GOOG Results, Ouch (It Was the Taxes)

I’ve done just a quick scan, and have taken a look at the after market trading (GOOG down 6% already since the bell, UPDATE now 12%), and the quarter doesn’t appear to have delivered on what the street wanted.

From my read, GOOG fell well short of EPS estimates (their GAAP $1.22/share, non-GAPP was $1.54, street was expecting $1.77 or so), and growth from Q3 was pretty shallow (relative to the seasonal blowout that I expect investors wanted and expected, given the share price).

This is not to say GOOG is going down the drain, or a bad company. It’s clearly the healthiest, best, most important Internet company right now. But it does seem to confirm my earlier suspicions they were worried about their growth, and that it wasn’t strong enough to meet the market’s incredible expectations given the share price.

I’ll tune into the conference call for kicks, this should make the folks over at Yahoo! feel a little better…

UPDATE: Listening into the call, and looking more closely at the results table (nice q-over-q presentation here) it’s clear that a whopper tax hit that they didn’t seem to foresee was the culprit behind non-GAAP EPS being off the mark by at almost $.20/share. But even without the tax hit, it’s clear that revenues and earnings would only have met, not exceeded, expectations, and that was not going to be enough to keep the stock flying in the mid-400s, with a P/E of over 90.

Overall, pretty positive presentation from the Google folks. Eric Schmidt and the CFO spent a lot of time talking about potential for the international market to fuel growth in the business. Having spent some time running an international consumer internet business (to be fair, one much, much, much smaller than Google’s) I, too, am bullish about growth.

But I’m not sure they should place too much faith there; they are already at 38% of total revenues for the int’l side, Google in Europe already has fantastic market share and can’t grow too much more, and there are many secular reasons why internet advertising is likely to remain smaller outside the United States for a while. After all, in “traditional media,” about half of all advertising spending is in the United States, mainly because so much of the worldwide consumer demand for products and services comes from United States consumers…

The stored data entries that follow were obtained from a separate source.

-- ==== Sys2Proof/Machine/ImageCheck.lean ====
section
/-! DEFINITION. The image checks of the loader (12 R306 to R317, R321, R322, R325; 04 R106, R126, R129; 18 R467), made in
the order of Table 12-6. -/

namespace Sys2Proof.Machine

/-- A refusal (R312): code of Table 12-6, object kind, index, second index. -/
structure Refused where
  code : Nat
  kind : Nat
  index : Nat
  second : Nat
deriving DecidableEq, Repr

/-- Codes of Table 12-6. -/
def lFormat : Nat := 0x0001
def lDigest : Nat := 0x0002
def lIsa : Nat := 0x0003
def lErratum : Nat := 0x0004
def lGeneration : Nat := 0x0005
def lBinding : Nat := 0x0006
def lMemActor : Nat := 0x0007
def lRate : Nat := 0x0008
def lRace : Nat := 0x0009
def lReloc : Nat := 0x000A
def lRegion : Nat := 0x000B
def lPort : Nat := 0x000C
def lPlace : Nat := 0x000D
def lBusy : Nat := 0x000E

/-- Object kinds of R312. -/
def oImage : Nat := 0
def oLoad : Nat := 1
def oActor : Nat := 2
def oChan : Nat := 3
def oNode : Nat := 4
def oMa : Nat := 5
def oPool : Nat := 6
def oSection : Nat := 7
def oRecord : Nat := 8

/-- The refusal record of 16 bytes: byte 0 in the low byte of the first word. -/
def Refused.words (r : Refused) : DWord × DWord :=
  (BitVec.ofNat 64 (r.code + r.kind * 2 ^ 16 + r.index % 2 ^ 32 * 2 ^ 32), BitVec.ofNat 64 (r.second % 2 ^ 32))

/-- A condition over objects: whether it holds of an object, and the refusal that names the object. -/
abbrev Conds := List (Bool × Refused)

/-- The first condition that holds. -/
def firstOf (l : Conds) : Option Refused := (l.find? fun x => x.1).map fun x => x.2

/-- A condition on one object. -/
def onOne (code kind index : Nat) (p : Bool) : Conds := [(p, { code := code, kind := kind, index := index, second := 0 })]

/-- A condition on each of n objects in ascending index. -/
def onEach (code kind n : Nat) (p : Nat → Bool) : Conds := (List.range n).flatMap fun i => onOne code kind i (p i)

/-- A condition on each pair i < j of n objects. -/
def onPairs (code kind n : Nat) (p : Nat → Nat → Bool) : Conds :=
  (List.range n).flatMap fun i => ((List.range n).filter (i < ·)).map fun j =>
    (p i j, { code := code, kind := kind, index := i, second := j })

/-! ## LOAD_FORMAT (R306 to R310, R321, R325) -/

/-- Whether bytes of an image are all zero. -/
def zeroAt (b : List Byte) (off n : Nat) : Bool := leAt b off n = 0

/-- Whether a field of a record is zero. -/
def zeroField (b : List Byte) (kind idx off n : Nat) : Bool := imgField b kind idx off n = 0

/-- Whether the kind of a section is known. -/
def knownSection (k : Nat) : Bool := 1 ≤ k && k ≤ 11

/-- Reserved fields and values of the header and of a section table entry. -/
def headerReserved (b : List Byte) : Bool :=
  !zeroAt b 36 28 || !zeroAt b 96 32 || imgGen b = 0 || imgNsec b = 0 || 64 < imgNsec b || imgLoads b = 0 ||
    64 < imgLoads b || 160 < imgRegW b || 160 < imgRegH b
def sectionReserved (b : List Byte) (n : Nat) : Bool :=
  let x := imgSection b n
  1 < leAt b (128 + 16 * n + 2) 2 || !zeroAt b (128 + 16 * n + 4) 4 || (!knownSection x.kind && !x.opt)
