/-- Consumers of a channel in replica order. -/
def chanDests (b : List Byte) (dies : List Nat) (p : Plan) (c : Nat) : List Dest :=
  let x := imgChan b c
  ((ofLoad b 3 x.load).flatMap fun i =>
    let a := imgActor b i
    ((actorIns a).filter fun n => nth a.inch n noChan = c).flatMap fun n => (replicasIn p i a.replicas).map fun r =>
      { die := r.die, kind := .element, pos := r.pos, din := n }) ++
  (p.nodes.flatMap fun n => (placesOf (imgNode b n.node).ins c).map fun i =>
    { die := n.die, kind := .node, pos := n.unit, din := i }) ++
  (p.mas.flatMap fun m => (maInPlaces.filter fun n => nth (imgMa b m.ma).chans n noChan = c).map fun n =>
    { die := m.die, kind := .memActor, pos := m.slot, din := maInputOf n }) ++
  (if x.outfall = 0xFF then [] else [{ die := chanDie b dies c, kind := .outfall, pos := x.outfall, din := 0 }])

/-- Flume space on a die of the channels that stand there already, among those that count. -/
def State.flumeUsed (s : State) (d : Nat) (counts : Depth → Bool) : Nat :=
  ((s.depths.filter fun x => x.die = d && counts x).map fun x => flumeOf x.depth).sum

/-- Whether the flume space of the channels with a consumer on a die fits there, beside that of those that count. -/
def State.flumesFit (s : State) (b : List Byte) (load : Nat) (dies : List Nat) (p : Plan) (counts : Depth → Bool) : Bool :=
  dies.all fun d =>
    s.flumeUsed d counts +
      (((ofLoad b 4 load).filter fun c => (chanDests b dies p c).any fun x => x.die = d).map fun c =>
        flumeOf (imgChan b c).depth).sum ≤ flumeBytes

/-- Whether the depth of a channel is one of another load of the colour; and whether it is one of another launch that holds
its region, whose tokens stand in the flume (a saved launch's stand in the spillway). -/
def ownOther (colour load : Nat) (x : Depth) : Bool := x.colour = colour && x.load.any fun k => loadNumber k ≠ load
def State.ofOthers (s : State) (colour : Nat) (x : Depth) : Bool :=
  x.colour ≠ colour && !(s.launches.any fun l => l.colour = x.colour && l.st = .saved)

/-- A sluice holds 16 pools (Table 14-6). -/
def poolSlots : Nat := 16

/-- Whether each region die has slots for the pools that the image names there. -/
def poolsFit (b : List Byte) (dies : List Nat) : Bool :=
  (List.range dies.length).all fun d => (imgPools b).countP (fun x => x.die = d) ≤ poolSlots

/-- Whether a plan meets every condition of R318 and R319 for a load in a rectangle, what other launches hold apart. -/
def State.planRules (s : State) (b : List Byte) (colour load : Nat) (rect : Rect) (dies : List Nat) (p : Plan) : Bool :=
  planWhole b load p && p.replicas.all (s.replicaGood b rect dies) && pairwiseAll (replicasAgree b) p.replicas &&
    quotasFit b p && (dieIndexRefused b load dies.length).isNone && p.nodes.all (s.nodeGood rect dies) &&
    pairwiseAll (fun (x y : PlacedNode) => x.die ≠ y.die || x.unit ≠ y.unit) p.nodes &&
    p.mas.all (maSuits b dies) && pairwiseAll (fun (x y : PlacedMa) => x.die ≠ y.die || x.slot ≠ y.slot) p.mas &&
    poolsFit b dies && s.flumesFit b load dies p (ownOther colour load)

In the long term, Google is right to be bullish, but I think it will be a longer, harder slog than they are admitting.

It will be interesting, all-in-all, to see how the market digests all this news, that the tax hit was responsible for so much of the miss, but the fact too that they would just barely have met expectations even without the additional taxes, which in and of itself would have been a miss and a disappointment.